She’s planning on getting a new tattoo.

Rodrigo already has an outline of a heart on her pinky finger, matching one that her friend Iris Apatow has. But it’s already faded, so she’s planning out some new ink. This time, she wants to get a matching design with her best friend and Bizaardvark co-star Madison Hu. She’s envisioning one of them will get a square, while the other gets its negative, but she has some reservations. “I’m planning,” she says. “But I’ll probably chicken out.”

She’s been listening to a lot of Joni Mitchell.

When Rodrigo and Hu recently vacationed in Hawaii, they played Mitchell’s “Big Yellow Taxi” over and over. “I mostly just started getting into her this year,” she says, noting that they met at the 2022 Grammys: “I couldn’t even process it. She was like, ‘You have a pretty dress on.’ I was like, dead.”

Her biggest fear? Birds.

Rodrigo is not a fan of feathered vertebrates, and not just because of Hitchcock’s 1963 thriller. “Birds are so foreign to us — there’s not one body part that looks like ours,” she says. “Everyone’s all afraid about aliens and shit. They’re like, ‘What are the aliens going to look like?’ I’m like, ‘We have birds on our planet, and we’re not scared of them. We’re fine!’” She even has jokes about the Birds Aren’t Real conspiracy theory: “Everyone’s like, ‘Have you ever seen a pigeon’s nest? Have you ever seen a pigeon lay an egg?’ And me at 18 years old, I’m like, ‘Wow. I’ve never seen a pigeon’s nest!’”

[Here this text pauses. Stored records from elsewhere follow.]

-- ==== Sys2Proof/Laws/PerInstr.lean ====
section
/-! SUPPORT. One lemma per instruction: the number that the encoder makes of it is a word. -/

namespace Sys2Proof.Laws.Fits

/-- The number that stands for an instruction is below 2^32. -/
def Statement (i : Instr) : Prop := ∀ n, encodeNat i = some n → n < 2 ^ 32

end Sys2Proof.Laws.Fits

open Sys2Proof

theorem Sys2Proof.Laws.fits_of_word {i : Instr} {m : Nat} (h : encodeNat i = some m)
    (hm : m < 2 ^ 32) : Sys2Proof.Laws.Fits.Statement i := by
  intro n hn
  rw [h] at hn
  cases hn
  exact hm

theorem Sys2Proof.Laws.fits_of_none {i : Instr} (h : encodeNat i = none) :
    Sys2Proof.Laws.Fits.Statement i := by
  intro n hn
  rw [h] at hn
  cases hn
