theorem wit_PrivilegedWordsTrapBelowTheirPrivilege :
    [(0, [Instr.kill 0 1, .idle 0, .repart 0 1 2, .csrr 0 1 0x140, .csrw 0 1 2 0x101]),
      (1, [.roset 0 1 0, .curtain 0 1 2, .migr 0 1 2, .csrr 0 1 0x140, .csrs 0 1 2 0x101,
        .csrc 0 1 2 0x101])].all (fun e =>
      let s := small fun th => { th with priv := e.1 }
      !(me (landed s)).leader && (me (landed s)).repBody.isNone
      && csrReadOk 0x140 && csrWriteOk 0x101 && csrSetOk 2 0x101
      && e.2.all fun i => nextIs (exec i s) (trapThread s s.cur .priv 0)) = true := by decide +kernel

/-- A leader in slot 0 with its understudy in slot 1. -/
def pair (f : Thread → Thread) : State :=
  two (fun th => { th with leader := true, partner := 1 })
    fun th => f { th with leader := false, shadow := true, partner := 0 }

theorem wit_UnderstudyAgreesOrTraps_leader :
    (let go := fun (s : State) => Ret.go (giveX 0 4 5 7 s);
      let takes : Chk := { pair := .takes (some 5) };
      let s := pair id;
      let out := fun (c : Chk) (b : State → Ret) (f : LvOut → Bool) => ends (run 0 c b s) fun t =>
        match (me t).lvq with
        | [e] => e.due == 16 && e.pc == 0x1000 && f e.out && (me t).pc == 0x1000
        | _ => false;
      (me (landed s)).leader && (me s).lvq == [] && decide (s.cur.tile < 1024)
      && out {} go (· == .held)
      && out takes go (fun o => match o with
        | .took (some p) => p.val == 7 && p.reg == 5
        | _ => false)
      && out takes (fun s => .trap .swtrap 1 s) (· == .trapped .swtrap 1)
      && out takes (fun s => .sleep .done s) (· == .slept (some 5))) = true := by decide +kernel

/-- `pair` at cycle 16, whose queue holds one word that is due. -/
def due (out : LvOut) (f g : Thread → Thread) : State :=
  let s := two (fun th => f { th with leader := true, partner := 1, lvq := [⟨16, 0x1000, 0, out⟩] })
    fun th => g { th with leader := false, lvq := [], shadow := true, partner := 0 }
  { s with cycle := 16 }

theorem wit_UnderstudyAgreesOrTraps :
    (let go := fun (s : State) => Ret.go (giveX 0 4 5 (rx s 6) s);
      let trap := fun (s : State) => Ret.trap .swtrap (rx s 6) s;
      let mix := fun (s : State) => if rx s 6 = 0 then Ret.go s else .trap .swtrap 0 s;
      let store := fun (s : State) => Ret.go { s with sptb := rx s 6 };
      let same := due .held id id;
      let other := due .held id (regs [(6, 9)]);
      let k := fun (n : Nat) (o : Host.Outcome State Fault Refusal) => ends o fun t =>
        [0, 1].all fun j => (thr t ⟨0, j⟩).tcause == 0x0E && (thr t ⟨0, j⟩).tval == BitVec.ofNat 64 n
          && (thr t ⟨0, j⟩).tpc == 0x1000;
      (me (landed same)).leader
      && ends (run 0 {} go same) (fun t => (thr t ⟨0, 0⟩).pc == 0x1004 && (thr t ⟨0, 1⟩).pc == 0x1004
        && (me t).lvq == [])
      && ends (run 0 {} go other) (fun t => getX (thr t ⟨0, 0⟩) 5 == 0 && getX (thr t ⟨0, 1⟩) 5 == 9)
      && k 5 (run 0 {} store other)
      && ends (run 0 {} trap other) (fun t => (thr t ⟨0, 1⟩).tcause == 0x17)
      && k 4 (run 0 {} mix other)
      && ends (run 0 {} (fun s => .sleep .done s) same) (fun t =>
        (thr t ⟨0, 0⟩).wait? == some .done && (thr t ⟨0, 1⟩).wait? == some .done)
      && ends (run 0 { pair := .takes (some 5) } go (due (.took (some ⟨5, 7, 7, 0, false⟩)) id id))
        (fun t => getX (thr t ⟨0, 0⟩) 5 == 7 && getX (thr t ⟨0, 1⟩) 5 == 7)
      && ends (run 0 { pair := .takes none } go (due (.trapped .swtrap 3) id id)) (fun t =>
        (thr t ⟨0, 1⟩).tcause == 0x17)
      && ends (run 0 { pair := .takes none } go (due (.slept (some 5))
        (fun th => { th with st := .waiting (.value 5) 0 }) id)) fun t =>
          (thr t ⟨0, 1⟩).st == .waiting (.value 5) 16) = true := by decide +kernel
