/-- The power die and the budget governor (03_trunk_power.md). -/
structure Power where
  phase : PowerPhase
  trunk : Nat
  /-- Trunk level at the comparators (R101, R125). -/
  level : Nat
  vhold : Nat
  /-- The monitor ADC has sampled since power-on reset release. -/
  sampled : Bool
  hubTemp : Int
  powerTemp : Int
  charger : Bool
  onHold : Bool
  warning : Bool
  lowRun : Nat
  highRun : Nat
  ready : Bool
  /-- `Pwr.HoldReady` has been true since power-on reset release, or its time-out has passed (R130). -/
  readyFault : Bool
  rails : Nat
  cls : Nat
  capMeasured : Nat
  /-- The HOLD in progress: its record, whether its STORE runs, whether its snapshot waits. -/
  hold : Option HoldRec
  holdStore : Bool
  holdSnap : Bool
  /-- HOLD has been entered and its sequencer waits for HOLD RC to qualify (R174). -/
  holdWait : Bool
  lastHold : HoldRec
  triggers : List Trigger
  decision : Decision
  decisions : Nat
  paneLevel : Nat
deriving DecidableEq, Repr

/-- A clock source (R139-R143). -/
structure Osc where
  code : OscCode
  count : Nat
  oscillating : Bool
  startedAt : Tick
  /-- The driver is on: a FAILED source keeps its state when its driver stops (R142, R143). -/
  driven : Bool
deriving DecidableEq, Repr

/-- A hub mux (R152-R167). -/
structure Mux where
  code : MuxCode
  /-- Source of a switch or rescue in progress: the alternate one. -/
  toAlternate : Bool
  fromAlternate : Bool
  /-- Source selected before the domain ran or chosen last. -/
  waitAt : Tick
  byCommand : Bool
  rescues : Nat
deriving DecidableEq, Repr

/-- `Time.LastGap` (R181). -/
structure TimeGap where
  kind : Nat
  before : Tick
  after : Tick
  uncertainty : Nat
deriving DecidableEq, Repr

/-- Clock sources, muxes, SPINE PLL and its discipline (04_clocks.md). -/
structure Clocks where
  oscs : Vector Osc 6
  muxes : Vector Mux 6
  /-- The SPINE PLL runs, is locked, runs on HFRC, has been disciplined since BOOT, is relocking since an instant. -/
  spineOn : Bool
  spineLocked : Bool
  spineHfrc : Bool
  disciplined : Bool
  relock : Option Tick
  frac : Nat
  /-- Correction of the nominal HFRC word by the last measurement of R147. -/
  hfrcOffset : Int
  brc : Bool
  freqError : Int
  slew : Int
  corePll : Bool
  phytx : Bool
  /-- Accepted switches whose start waits for the reply (R158): mux, towards the alternate source. -/
  waiting : List (MuxName × Bool)
  command : Nat
  /-- Sources failed and muxes rescued since CLK entered L3 (R523). -/
  failedSince : List Nat
  rescuedSince : List Nat
deriving DecidableEq, Repr

/-- STAMP and its record (R178-R184); `elapsed` is the model's own clock (log 1). -/
structure TimeBase where
  elapsed : Tick
  stamp : Tick
  huskTicks : Nat
  huskFrozen : Bool
  frozenAt : Tick
  /-- Part of the freeze in progress that fell before a lock of the SPINE PLL, while HUSK kept STAMP (R165). -/
  frozenLost : Tick
  gapCount : Nat
  lastGap : TimeGap
  rejects : Nat
  lastOffset : Int
  stepped : Bool
  lastTime : Option Tick
  lastAccepted : Tick
  /-- First accepted TIME frame since BOOT and the intervals since, whose mean R151 names. -/
  firstAccepted : Tick
  intervals : Nat
  latches : List (Nat × Tick)
deriving DecidableEq, Repr

/-- The device dictionary: values in effect, the staged copy, keys (OPERATOR, INSTALLER, METROLOGIST). -/
structure Dict where
  values : Store
  staged : List (Nat × Nat)
  keys : Vector (Option Nat) 3
deriving DecidableEq, Repr

/-- A sample that a chain delivers: value, instant, VALID (of a pip value: not filling), saturated, the time it stands
for in 2^-16 tick, and whether its frame was RC-timed. -/
structure Sample where
  value : Int
  stamp : Tick
  valid : Bool
  saturated : Bool
  span : Nat
  rc : Bool
deriving DecidableEq, Repr

/-- A fundamental path output: in-phase, quadrature, in-phase before the sealed constants (R341), instant, settled. -/
structure Phase where
  i : Int
  q : Int
  raw : Int
  stamp : Tick
  settled : Bool
deriving DecidableEq, Repr

/-- One logical channel of a Pod (08_filter_chain.md). -/
structure Channel where
  live : Bool
  frames : Nat
  /-- Normalised sample of the frame before, its instant in POD cycles, the skew of its slice. -/
  previous : Option (Int × Nat × Int)
  delayLine : List Int
  integrators : Vector Int 4
  combs : Vector Int 4
  outputs : Nat
  cic : List Int
  /-- The IIR state, exact: a numerator over 2^10 (F5) or 2^12 (F7) to the number of its steps (R295, R309, R310). -/
  iir : Int
  iirSteps : Nat
  iirIn : Int
  iirOut : List Int
  pre : List Int
  fineAvg : List Int
  quadAvg : List Int
  pipAvg : List Int
  fine : Sample
  quad : Int
  pip : Sample
  settled : Bool
  fundSettled : Bool
deriving DecidableEq, Repr

/-- Range state of a converter A entry (R243-R248). -/
structure Range where
  gain : Nat
  next : Option Nat
  peak : Nat
  frames : Nat
deriving DecidableEq, Repr

/-- The converters of a Pod (06, 07): ranges, monitors, slices, plausibility, injection, frame counts. -/
structure Converters where
  ranges : Vector Range 16
  cm : Nat
  cmFrames : Vector Nat 5
  frameA : Nat
  frameB : Nat
  offset : Vector Int 8
  gain : Vector Int 8
  skew : Vector Int 8
  residual : Vector Int 2
  solves : Nat
  solve : Option (List (Nat × Int × Int × Int))
  clamped : Bool
  plausStatus : Nat
  plausCount : Nat
  plausD : Nat
  plausL : Nat
  plausStamp : Tick
  plausSkipped : Nat
  plausPairs : List (Int × Int × Bool)
  plausDirty : Bool
  refRatio : Nat
  refSlice : Nat
  refFirst : Bool
  refDeviation : Int
  refStamp : Tick
  refDefer : Nat
  refRuns : Vector Nat 4
  /-- Frames since the injection point last passed, whether its injection is still due, and the converter B entry that an injection
  displaces now. -/
  refFrames : Nat
  refDue : Bool
  displaced : Option Nat
  /-- The estimator interval of converters A and B (R238): its frames; per channel the sum of squared raw codes, the samples used, whether
  one clipped (as bits); and of the last solve point, until it is solved, whether offset and gain with skew had samples. -/
  estFrames : Vector Nat 2
  estSquares : Vector Nat 32
  estSamples : Vector Nat 32
  estClipped : Nat
  estReady : Vector (Option (Bool × Bool)) 2
  /-- Limits of the plausibility window in progress, as `Pod.PlausLimit` stood at its start (R256). -/
  plausFs : Nat
  plausRdg : Nat
deriving DecidableEq, Repr

/-- A half-cycle boundary: instant and whether it is positive-going (R341). -/
structure Crossing where
  stamp : Tick
  rising : Bool
deriving DecidableEq, Repr

/-- Part of a phase that its channel could not sample: input, from, to (R325, R359). -/
structure Bridge where
  input : Nat
  start : Tick
  stop : Tick
deriving DecidableEq, Repr

/-- A mark of R366 that a sample brings to the window that holds its instant; input 15 for a channel that does not meter.
Kinds: 0 unrepaired clip above the lowest allowed gain code, 1 any other unrepaired clip, 2 saturated value, 3
reference-hold, 4 common-mode excursion, 5 stretched frame. -/
structure Note where
  stamp : Tick
  input : Nat
  kind : Nat
deriving DecidableEq, Repr

/-- A half-cycle or window that waits for its values: its instants, kind of its end (R348), whole cycles (0 under R342),
truncated (R345), rising crossings of the reference in it; of a half-cycle, the start of the cycle that ends with it (R348). -/
structure Interval where
  start : Tick
  stop : Tick
  kind : Nat
  cycles : Nat
  truncated : Bool
  rising : List Tick
  cycleFrom : Tick
deriving DecidableEq, Repr

/-- Instants of an input that the pip path books (R326, R358): those after `start` and, once the fine path is back, before `stop`. -/
structure CoarseSpan where
  input : Nat
  start : Tick
  stop : Option Tick
deriving DecidableEq, Repr

/-- Energies of a phase over a half-cycle (R355) and its length in 2^-16 tick: mean powers for a bridge (R359). -/
structure HalfPower where
  p : Int
  p1 : Int
  q1 : Int
  s : Nat
  span : Nat
deriving DecidableEq, Repr

/-- Shares of the arithmetic unit's cycles (R373): their sums over the frames of the interval in progress, and `Pod.UnitLoad`. -/
structure UnitLoad where
  frames : Nat
  sums : Vector Nat 3
  shown : Vector Nat 4
deriving DecidableEq, Repr

/-- `Pod.WindowInfo` (R347). -/
structure WindowRec where
  seq : Nat
  start : Tick
  stop : Tick
  cycles : Nat
  marks : Nat
  error : Nat
  clipped : Nat
  coarse : Nat
deriving DecidableEq, Repr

She calls Michelle Zauner and Karen O “the coolest girls in the music industry.”

At the mention of Rolling Stone’s Musicians on Musicians interview with the frontwomen of Japanese Breakfast and Yeah Yeah Yeahs, Rodrigo expressed immense adoration. She cited Zauner’s memoir Crying in H Mart as one of her favorites. “That book fucking destroyed me,”  she says. “It’s fantastic.” Meanwhile, Yeah Yeah Yeahs’ “Y Control” is one of her favorite music videos — right next to Foo Fighter’s “Learn to Fly”.

She briefly took HIIT classes.

Before Rodrigo landed on pilates, her workout of choice, she dabbled in high-intensity interval training (HIIT). “I had a brief moment where I did that a lot,” she says. “I was like, ‘Wow, I’m getting runner’s high for the first time in my life!’ It was so fun. But then after, I’d just be so exhausted after doing an hour class. Sometimes I’d have to go home and take a nap to recover from my workouts because it was so intense. I’m 20 years old, in good health, and I was going three times a week, and my knees and back would start hurting so bad. I’m like, ‘I’m breaking down. This probably isn’t for me.’”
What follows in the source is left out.